The kennels themselves looked clean, safe, comfortable, during a spot check. The man with the puppy showed his concern for live animals. 

Like Sara Palin probably should have moved away from the turkey slaughter, this guy should get his cart fixed. In both cases, the harsh reality was exposed -- turkeys are slaughtered for our thankgiving meal, and dogs are euthanized and incinerated at shelters. People simply do not want to acknowlege the ugly truthes. 

If this guy was dragging a cart with three or four stiff frozen dead dogs on a cart, the whistle-blower may have complained about that too. 

The job people work at is tough enough, we should not add to their job by chaging them with being insensitve.


----------



## selzer (May 7, 2005)

I would rather a dog shot than gassed or heartsticked, which are both used regularly.


----------



## Konotashi (Jan 11, 2010)

I don't see it as animal cruelty. The shelter looks very clean, neat, and the dogs looked healthy from what I saw. Even the dog it showed him taking out looked like it was healthy at one point. They have to dispose of the euthanized dogs somehow. 

Shooting a dog in the head is, in my opinion, not cruel at all, as long as it's done quick and painlessly. I couldn't and wouldn't ever do it, but it's more humane than letting them live a lonely life in the shelter. That's just my $.02


----------



## DogGone (Nov 28, 2009)

Dragging a dead dog is not abuse in this case. The worker was just doing his job. 

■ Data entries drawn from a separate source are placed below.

/-- Settles O33. -/
theorem scanIsSplitIndependent : Obligations.ScanIsSplitIndependent := by
  intro xs ys w w1 k h
  have happend := scanForMarker_append (by rw [h]) ys
  rw [h] at happend
  rw [happend]
  exact ⟨rfl, rfl, rfl⟩

/-- `ScanOutcome bs w o`: the scan of `bs` from `w` can answer `o`. It stops at the first byte after which the window
equals the Marker, or consumes all of `bs`. -/
inductive ScanOutcome (bs : List Byte) (w : Word) : Bool × Nat × Word → Prop
  | found {p : Nat} (hp : p < bs.length) (hmarker : (bs.take (p + 1)).foldl shiftWindow w = markerWord)
      (hfirst : ∀ q < p, (bs.take (q + 1)).foldl shiftWindow w ≠ markerWord) :
      ScanOutcome bs w (true, p + 1, markerWord)
  | notFound (hnone : ∀ q < bs.length, (bs.take (q + 1)).foldl shiftWindow w ≠ markerWord) :
      ScanOutcome bs w (false, bs.length, bs.foldl shiftWindow w)

/-- No byte of `b :: bs` completes the Marker when `b` does not and no later byte does. -/
theorem windows_cons_ne_marker {b : Byte} {bs : List Byte} {w : Word} {n : Nat} (hb : shiftWindow w b ≠ markerWord)
    (h : ∀ q < n, (bs.take (q + 1)).foldl shiftWindow (shiftWindow w b) ≠ markerWord) :
    ∀ q < n + 1, ((b :: bs).take (q + 1)).foldl shiftWindow w ≠ markerWord
  | 0, _ => by simpa using hb
  | q + 1, hq => h q (Nat.lt_of_succ_lt_succ hq)

/-- Every scan has its outcome. -/
theorem scanForMarker_outcome (bs : List Byte) (w : Word) : ScanOutcome bs w (scanForMarker bs w) := by
  induction bs generalizing w with
  | nil => exact .notFound nofun
  | cons b bs ih =>
    by_cases hb : shiftWindow w b = markerWord
    · rw [scanForMarker_cons_of_eq hb]
      exact .found (p := 0) (by simp) (by simpa using hb) nofun
    · rw [scanForMarker_cons_of_ne hb]
      generalize ho : scanForMarker bs (shiftWindow w b) = o
      cases ho ▸ ih (shiftWindow w b) with
      | @found p hp hmarker hfirst =>
        exact .found (p := p + 1) (Nat.succ_lt_succ hp) hmarker (windows_cons_ne_marker hb hfirst)
      | notFound hnone =>
        exact .notFound (windows_cons_ne_marker hb hnone)

/-- Settles O34: from a clear window a window that equals the Marker is an occurrence of it. -/
theorem scanFindsFirstOccurrence : Obligations.ScanFindsFirstOccurrence := by
  intro bs
  generalize ho : scanForMarker bs 0 = o
  cases ho ▸ scanForMarker_outcome bs 0 with
  | @found p hp hmarker hfirst =>
    refine ⟨fun _ => ?_, nofun⟩
    have hfour : 4 ≤ p + 1 := by
      obtain ⟨hlen, -⟩ := (foldl_shiftWindow_eq_marker _).1 hmarker
      exact hlen.trans (List.length_take_le ..)
    refine ⟨hfour, hp, (occurrence_iff_window bs _).2 ?_, fun k (hk : k + 4 < p + 1) hocc => ?_⟩
    · rw [Nat.sub_add_cancel hfour]
      exact ⟨hp, hmarker⟩
    · obtain ⟨-, hwindow⟩ := (occurrence_iff_window bs k).1 hocc
      exact hfirst (k + 3) (by omega) hwindow
  | notFound hnone =>
    refine ⟨nofun, fun _ => ⟨rfl, fun k hocc => ?_⟩⟩
    obtain ⟨hk, hwindow⟩ := (occurrence_iff_window bs k).1 hocc
    exact hnone (k + 3) hk hwindow

/-! ### SCAN_RANGE (R126) -/

@[simp] theorem State.lastFlag_respond (s : State) (r : Response) : (s.respond r).lastFlag = r.flag := by
  simp [lastFlag]

/-- `Scanned s o t`: from `s` to `t` the scanner did what a scan with the outcome `o` says, its position counted on from
`s`, and nothing else but the responses changed. -/
structure Scanned (s : State) (o : Bool × Nat × Word) (t : State) : Prop where
  window : t.scnW = o.2.2
  position : t.scnP.toNat = s.scnP.toNat + o.2.1
  flag : t.lastFlag = o.1
  rest : s.sameOutsideScanner t

/-- One SCAN_BYTE, when the position does not wrap. -/
theorem exec_scanByte_of_lt {s : State} (hroom : s.scnP.toNat + 1 < 2 ^ 32) (b : Byte) :
    ∃ u, exec (.scanByte b) s = .next u ∧ u.scnW = shiftWindow s.scnW b ∧ u.scnP.toNat = s.scnP.toNat + 1 ∧
      u.lastFlag = foundFlag (shiftWindow s.scnW b) ∧ s.sameOutsideScanner u :=
  ⟨_, exec_scanByte b s, rfl, BitVec.toNat_add_of_lt hroom, State.lastFlag_respond ..,
    exec_scannerCommand_frame rfl (exec_scanByte b s)⟩

/-- The SCAN_BYTEs of a list scan it, when the position does not wrap and the last flag before them is clear. -/
theorem scanBytes_scanned {bs : List Byte} {s : State} (hroom : s.scnP.toNat + bs.length < 2 ^ 32)
    (hflag : s.lastFlag = false) : ∃ t, scanBytes bs s = .next t ∧ Scanned s (scanForMarker bs s.scnW) t := by
  induction bs generalizing s with
  | nil => exact ⟨s, rfl, rfl, rfl, hflag, .refl s⟩
  | cons b bs ih =>
    simp only [List.length_cons] at hroom
    obtain ⟨u, hu, hwin, hcount, hfound, hrest⟩ := exec_scanByte_of_lt (s := s) (by omega) b
    rw [scanBytes, hu, andThen_next]
    by_cases hb : shiftWindow s.scnW b = markerWord
    · have hstop : u.lastFlag = true := hfound.trans ((foundFlag_iff _).2 hb)
      rw [if_pos hstop, scanForMarker_cons_of_eq hb]
      exact ⟨u, rfl, hwin.trans hb, hcount, hstop, hrest⟩
    · have hgo : u.lastFlag = false := by rw [hfound, Bool.eq_false_iff, ne_eq, foundFlag_iff]; exact hb
      obtain ⟨t, ht, hscan⟩ := ih (by omega) hgo
      rw [hwin] at hscan
      rw [hgo, if_neg Bool.false_ne_true, scanForMarker_cons_of_ne hb]
      have hpos := hscan.position
      rw [hcount, Nat.add_right_comm] at hpos
      exact ⟨t, ht, hscan.window, hpos, hscan.flag, hrest.trans hscan.rest⟩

Regretfully I think this shows how underfunded they are. Our government spends money on all kinds of ridiculous opulent stuff; marble bathrooms with goldplated fixtures in government offices; yet this poor worker can't have a functioning cart.

In some cases I don't think it is cruelty to shoot a dog or other type of animal. I consider it humane to shoot an animal rather than to let it suffer. Though I'm not sure it's legal in Ohio to typically shoot an animal as a form of euthanasia. I think in some emergency situations it is legal to shoot an animal for euthanasia. IE a deer that has been struck by a car and is suffering and is a risk to public safety as it might gore onlookers or run back out into traffic and cause additional accidents. 

IIRC a few years back a dog warden got in trouble because they were shooting strays rather than using a gas chamber or lethal injection. I think their gas chamber was leaking and unsafe for operators and unnecessarily cruel to the animals because it was slow. I think humane lethal injection is rather expensive, and involved highly controlled substances. I think as a cheap stopgap measure they started shooting dogs. Shooting can be a humane method however it's not always effective if the shot is not placed properly. Regretfully some dogs have survived lethal injection, being shot and gas chambers to regain consciousness on a pile of dead dogs. That's why when I have a dog euthanized I insist on listening for the heartbeat to make sure it has stopped.

I would rather face a firing squad, then face life in prison. I would rather have lethal injection then face a firing squad.


----------



## staxi2 (Oct 18, 2007)

http://www.10tv.com/live/content/local/s...llegations.html
Posting the link,because I am not sure if it can be reposted....
©2010 by 10TV.com. All rights reserved. This material may not be published, broadcast, rewritten or redistributed


----------



## selzer (May 7, 2005)

I really do not think most kennels in Ohio are funded by the government at all. I found this kennel to look modern by Ohio standards. Our shelter for instance has many dogs living outside in runs with dog houses. Temps were in the single digits yesterday, and it is not uncommon for us to get to ten below zero in the winter.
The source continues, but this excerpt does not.